### Requirement:
Which lines in the data below contain the string "failure"? Show each one.

### Data for this exercise:
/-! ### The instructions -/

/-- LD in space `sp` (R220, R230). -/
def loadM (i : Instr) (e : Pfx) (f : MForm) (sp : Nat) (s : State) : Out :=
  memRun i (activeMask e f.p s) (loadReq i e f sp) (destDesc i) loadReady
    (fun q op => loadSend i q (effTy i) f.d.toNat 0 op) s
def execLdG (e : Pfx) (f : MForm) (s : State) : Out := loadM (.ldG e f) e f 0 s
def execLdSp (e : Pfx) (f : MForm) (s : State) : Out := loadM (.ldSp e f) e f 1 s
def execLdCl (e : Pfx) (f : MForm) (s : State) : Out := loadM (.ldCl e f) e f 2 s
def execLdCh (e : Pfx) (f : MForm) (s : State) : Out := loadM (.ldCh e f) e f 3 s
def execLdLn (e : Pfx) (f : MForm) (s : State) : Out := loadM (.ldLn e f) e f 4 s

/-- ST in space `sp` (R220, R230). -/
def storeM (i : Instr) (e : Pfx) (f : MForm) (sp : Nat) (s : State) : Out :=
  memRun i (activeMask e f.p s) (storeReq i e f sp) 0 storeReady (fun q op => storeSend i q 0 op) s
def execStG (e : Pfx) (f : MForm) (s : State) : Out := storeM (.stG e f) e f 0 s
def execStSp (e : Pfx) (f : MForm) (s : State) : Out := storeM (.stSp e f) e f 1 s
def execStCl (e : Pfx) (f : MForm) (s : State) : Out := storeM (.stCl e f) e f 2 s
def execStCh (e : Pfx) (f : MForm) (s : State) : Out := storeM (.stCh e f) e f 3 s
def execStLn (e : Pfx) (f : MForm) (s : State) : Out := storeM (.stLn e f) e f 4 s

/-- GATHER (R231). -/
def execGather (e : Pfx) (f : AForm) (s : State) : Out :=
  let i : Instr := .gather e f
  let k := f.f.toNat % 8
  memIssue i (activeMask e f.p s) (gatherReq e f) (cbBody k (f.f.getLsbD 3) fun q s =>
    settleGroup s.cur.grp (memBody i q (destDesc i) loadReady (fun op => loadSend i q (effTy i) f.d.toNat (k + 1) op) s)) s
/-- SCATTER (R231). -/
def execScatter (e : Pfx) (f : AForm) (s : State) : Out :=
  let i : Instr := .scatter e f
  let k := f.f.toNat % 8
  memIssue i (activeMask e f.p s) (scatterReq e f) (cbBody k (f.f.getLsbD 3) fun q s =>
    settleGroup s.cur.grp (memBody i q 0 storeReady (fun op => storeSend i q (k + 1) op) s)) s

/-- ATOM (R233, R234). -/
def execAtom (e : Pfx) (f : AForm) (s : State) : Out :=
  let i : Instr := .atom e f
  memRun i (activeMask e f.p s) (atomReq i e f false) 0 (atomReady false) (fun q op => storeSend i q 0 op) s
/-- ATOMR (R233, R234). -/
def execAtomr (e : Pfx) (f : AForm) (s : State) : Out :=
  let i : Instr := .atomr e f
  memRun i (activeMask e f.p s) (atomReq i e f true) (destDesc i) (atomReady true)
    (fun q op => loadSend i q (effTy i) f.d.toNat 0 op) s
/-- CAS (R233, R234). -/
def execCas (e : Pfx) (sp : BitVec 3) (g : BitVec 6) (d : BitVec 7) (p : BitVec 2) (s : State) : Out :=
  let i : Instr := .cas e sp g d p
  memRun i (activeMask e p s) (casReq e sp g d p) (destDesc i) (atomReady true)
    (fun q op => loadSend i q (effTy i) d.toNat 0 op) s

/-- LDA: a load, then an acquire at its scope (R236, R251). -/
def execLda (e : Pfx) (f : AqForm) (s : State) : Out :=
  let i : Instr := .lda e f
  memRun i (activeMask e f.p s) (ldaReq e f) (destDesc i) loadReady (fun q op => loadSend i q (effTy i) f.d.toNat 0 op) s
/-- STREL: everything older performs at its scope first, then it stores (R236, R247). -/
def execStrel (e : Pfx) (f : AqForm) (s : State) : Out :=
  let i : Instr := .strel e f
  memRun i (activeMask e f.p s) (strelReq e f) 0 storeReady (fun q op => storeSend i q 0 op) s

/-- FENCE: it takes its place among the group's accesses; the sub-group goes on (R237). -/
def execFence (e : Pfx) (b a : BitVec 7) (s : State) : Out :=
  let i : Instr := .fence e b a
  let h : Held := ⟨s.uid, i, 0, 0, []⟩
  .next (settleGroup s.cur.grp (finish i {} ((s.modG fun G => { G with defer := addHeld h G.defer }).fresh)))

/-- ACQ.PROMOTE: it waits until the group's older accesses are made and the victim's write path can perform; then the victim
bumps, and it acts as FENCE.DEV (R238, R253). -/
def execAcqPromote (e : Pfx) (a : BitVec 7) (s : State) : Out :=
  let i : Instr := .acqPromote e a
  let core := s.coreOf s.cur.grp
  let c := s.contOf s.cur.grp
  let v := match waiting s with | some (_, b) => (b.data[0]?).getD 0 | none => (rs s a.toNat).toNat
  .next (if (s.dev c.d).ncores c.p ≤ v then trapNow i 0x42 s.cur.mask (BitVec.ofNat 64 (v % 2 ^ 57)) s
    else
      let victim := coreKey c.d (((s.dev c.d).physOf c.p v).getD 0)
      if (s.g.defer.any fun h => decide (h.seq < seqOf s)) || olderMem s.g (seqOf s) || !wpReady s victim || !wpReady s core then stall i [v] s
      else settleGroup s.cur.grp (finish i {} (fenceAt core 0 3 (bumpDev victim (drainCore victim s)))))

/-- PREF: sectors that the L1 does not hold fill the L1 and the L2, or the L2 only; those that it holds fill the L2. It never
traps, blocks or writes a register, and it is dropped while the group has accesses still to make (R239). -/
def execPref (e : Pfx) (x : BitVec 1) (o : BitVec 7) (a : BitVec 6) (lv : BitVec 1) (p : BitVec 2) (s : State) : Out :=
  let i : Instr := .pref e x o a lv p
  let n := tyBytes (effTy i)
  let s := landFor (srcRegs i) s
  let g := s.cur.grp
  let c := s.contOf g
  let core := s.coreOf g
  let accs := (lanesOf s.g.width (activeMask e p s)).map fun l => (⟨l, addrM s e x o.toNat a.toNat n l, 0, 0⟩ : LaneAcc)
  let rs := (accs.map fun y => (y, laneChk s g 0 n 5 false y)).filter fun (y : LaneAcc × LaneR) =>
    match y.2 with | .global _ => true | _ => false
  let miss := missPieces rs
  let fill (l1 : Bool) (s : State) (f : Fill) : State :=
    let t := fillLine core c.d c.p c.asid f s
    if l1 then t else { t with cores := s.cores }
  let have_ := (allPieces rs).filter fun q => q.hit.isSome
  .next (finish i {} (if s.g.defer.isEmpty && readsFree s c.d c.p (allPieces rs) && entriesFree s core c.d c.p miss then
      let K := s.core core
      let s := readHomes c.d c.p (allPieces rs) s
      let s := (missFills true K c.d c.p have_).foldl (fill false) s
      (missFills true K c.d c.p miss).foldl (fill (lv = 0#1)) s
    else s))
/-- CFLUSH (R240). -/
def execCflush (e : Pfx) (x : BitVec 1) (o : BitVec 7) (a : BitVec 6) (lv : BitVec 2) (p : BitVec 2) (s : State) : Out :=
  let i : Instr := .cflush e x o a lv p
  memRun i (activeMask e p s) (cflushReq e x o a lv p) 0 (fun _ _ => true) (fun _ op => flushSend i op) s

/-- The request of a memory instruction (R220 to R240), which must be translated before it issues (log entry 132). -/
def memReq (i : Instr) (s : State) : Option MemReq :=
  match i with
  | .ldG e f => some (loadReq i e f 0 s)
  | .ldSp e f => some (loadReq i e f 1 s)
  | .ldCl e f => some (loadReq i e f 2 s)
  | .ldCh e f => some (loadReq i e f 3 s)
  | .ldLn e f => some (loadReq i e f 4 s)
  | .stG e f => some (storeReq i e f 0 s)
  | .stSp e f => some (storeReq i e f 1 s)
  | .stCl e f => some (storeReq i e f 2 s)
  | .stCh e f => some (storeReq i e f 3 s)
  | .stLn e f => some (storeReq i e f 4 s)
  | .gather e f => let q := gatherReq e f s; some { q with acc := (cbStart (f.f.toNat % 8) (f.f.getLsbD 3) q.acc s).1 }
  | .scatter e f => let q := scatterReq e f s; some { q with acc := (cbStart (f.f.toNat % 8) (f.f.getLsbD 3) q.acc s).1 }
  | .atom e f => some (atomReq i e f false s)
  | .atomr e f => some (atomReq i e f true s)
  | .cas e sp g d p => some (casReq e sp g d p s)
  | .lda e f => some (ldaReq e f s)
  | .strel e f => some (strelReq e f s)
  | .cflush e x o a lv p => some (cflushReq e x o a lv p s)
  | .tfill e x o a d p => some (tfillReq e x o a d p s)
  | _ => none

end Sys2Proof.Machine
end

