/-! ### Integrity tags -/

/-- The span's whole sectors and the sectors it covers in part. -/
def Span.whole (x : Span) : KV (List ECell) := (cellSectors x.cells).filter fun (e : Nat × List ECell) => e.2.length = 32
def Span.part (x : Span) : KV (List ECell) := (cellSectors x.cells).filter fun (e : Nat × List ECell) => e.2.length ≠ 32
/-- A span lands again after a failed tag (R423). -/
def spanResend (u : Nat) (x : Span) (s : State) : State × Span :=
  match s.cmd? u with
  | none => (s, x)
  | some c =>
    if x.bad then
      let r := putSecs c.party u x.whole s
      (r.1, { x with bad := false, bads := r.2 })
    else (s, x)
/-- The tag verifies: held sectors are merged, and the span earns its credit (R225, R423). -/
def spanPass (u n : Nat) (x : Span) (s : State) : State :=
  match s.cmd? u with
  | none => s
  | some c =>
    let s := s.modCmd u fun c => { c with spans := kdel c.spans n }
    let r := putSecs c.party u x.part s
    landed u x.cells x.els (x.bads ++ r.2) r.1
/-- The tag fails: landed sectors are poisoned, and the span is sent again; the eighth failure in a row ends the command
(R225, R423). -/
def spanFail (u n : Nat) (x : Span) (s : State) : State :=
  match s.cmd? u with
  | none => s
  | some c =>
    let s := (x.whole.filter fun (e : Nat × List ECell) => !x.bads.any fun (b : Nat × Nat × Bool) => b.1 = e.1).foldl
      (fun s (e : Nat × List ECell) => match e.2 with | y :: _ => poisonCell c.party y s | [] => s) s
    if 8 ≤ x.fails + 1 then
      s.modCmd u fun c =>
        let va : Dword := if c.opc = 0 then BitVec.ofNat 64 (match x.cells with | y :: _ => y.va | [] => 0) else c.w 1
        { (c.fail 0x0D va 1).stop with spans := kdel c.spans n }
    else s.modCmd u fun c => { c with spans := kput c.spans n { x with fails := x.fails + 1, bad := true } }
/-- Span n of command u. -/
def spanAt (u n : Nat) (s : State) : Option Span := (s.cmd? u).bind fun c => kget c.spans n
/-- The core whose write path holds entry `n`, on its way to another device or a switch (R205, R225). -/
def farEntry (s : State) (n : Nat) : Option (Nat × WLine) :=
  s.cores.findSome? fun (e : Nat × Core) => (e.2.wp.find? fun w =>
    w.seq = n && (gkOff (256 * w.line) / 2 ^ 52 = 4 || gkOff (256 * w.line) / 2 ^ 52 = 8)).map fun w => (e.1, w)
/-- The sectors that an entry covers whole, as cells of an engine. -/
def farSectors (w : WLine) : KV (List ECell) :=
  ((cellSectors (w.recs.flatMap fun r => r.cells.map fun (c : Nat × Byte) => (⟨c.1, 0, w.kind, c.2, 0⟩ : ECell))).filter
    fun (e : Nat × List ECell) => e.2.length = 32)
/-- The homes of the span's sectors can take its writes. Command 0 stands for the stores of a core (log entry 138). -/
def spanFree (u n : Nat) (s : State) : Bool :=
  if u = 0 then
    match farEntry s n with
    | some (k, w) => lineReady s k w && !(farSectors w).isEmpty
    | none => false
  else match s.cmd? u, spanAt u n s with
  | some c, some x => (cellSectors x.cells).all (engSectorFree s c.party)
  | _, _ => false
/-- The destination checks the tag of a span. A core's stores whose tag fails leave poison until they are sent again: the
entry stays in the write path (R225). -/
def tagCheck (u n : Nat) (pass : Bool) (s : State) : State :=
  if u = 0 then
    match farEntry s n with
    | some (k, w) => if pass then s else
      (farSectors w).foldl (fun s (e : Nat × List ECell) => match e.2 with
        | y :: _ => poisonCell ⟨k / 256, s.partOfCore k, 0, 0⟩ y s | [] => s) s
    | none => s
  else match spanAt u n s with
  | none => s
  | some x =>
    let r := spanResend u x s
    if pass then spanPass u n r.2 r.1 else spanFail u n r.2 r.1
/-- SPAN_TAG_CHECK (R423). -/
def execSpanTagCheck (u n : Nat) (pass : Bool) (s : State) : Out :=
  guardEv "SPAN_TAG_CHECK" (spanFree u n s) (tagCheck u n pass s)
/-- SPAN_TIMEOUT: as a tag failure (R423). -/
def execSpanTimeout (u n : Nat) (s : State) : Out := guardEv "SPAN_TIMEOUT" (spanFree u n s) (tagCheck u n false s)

### Exercise solution:
/-- The tag fails: landed sectors are poisoned, and the span is sent again; the eighth failure in a row ends the command
/-- SPAN_TIMEOUT: as a tag failure (R423). -/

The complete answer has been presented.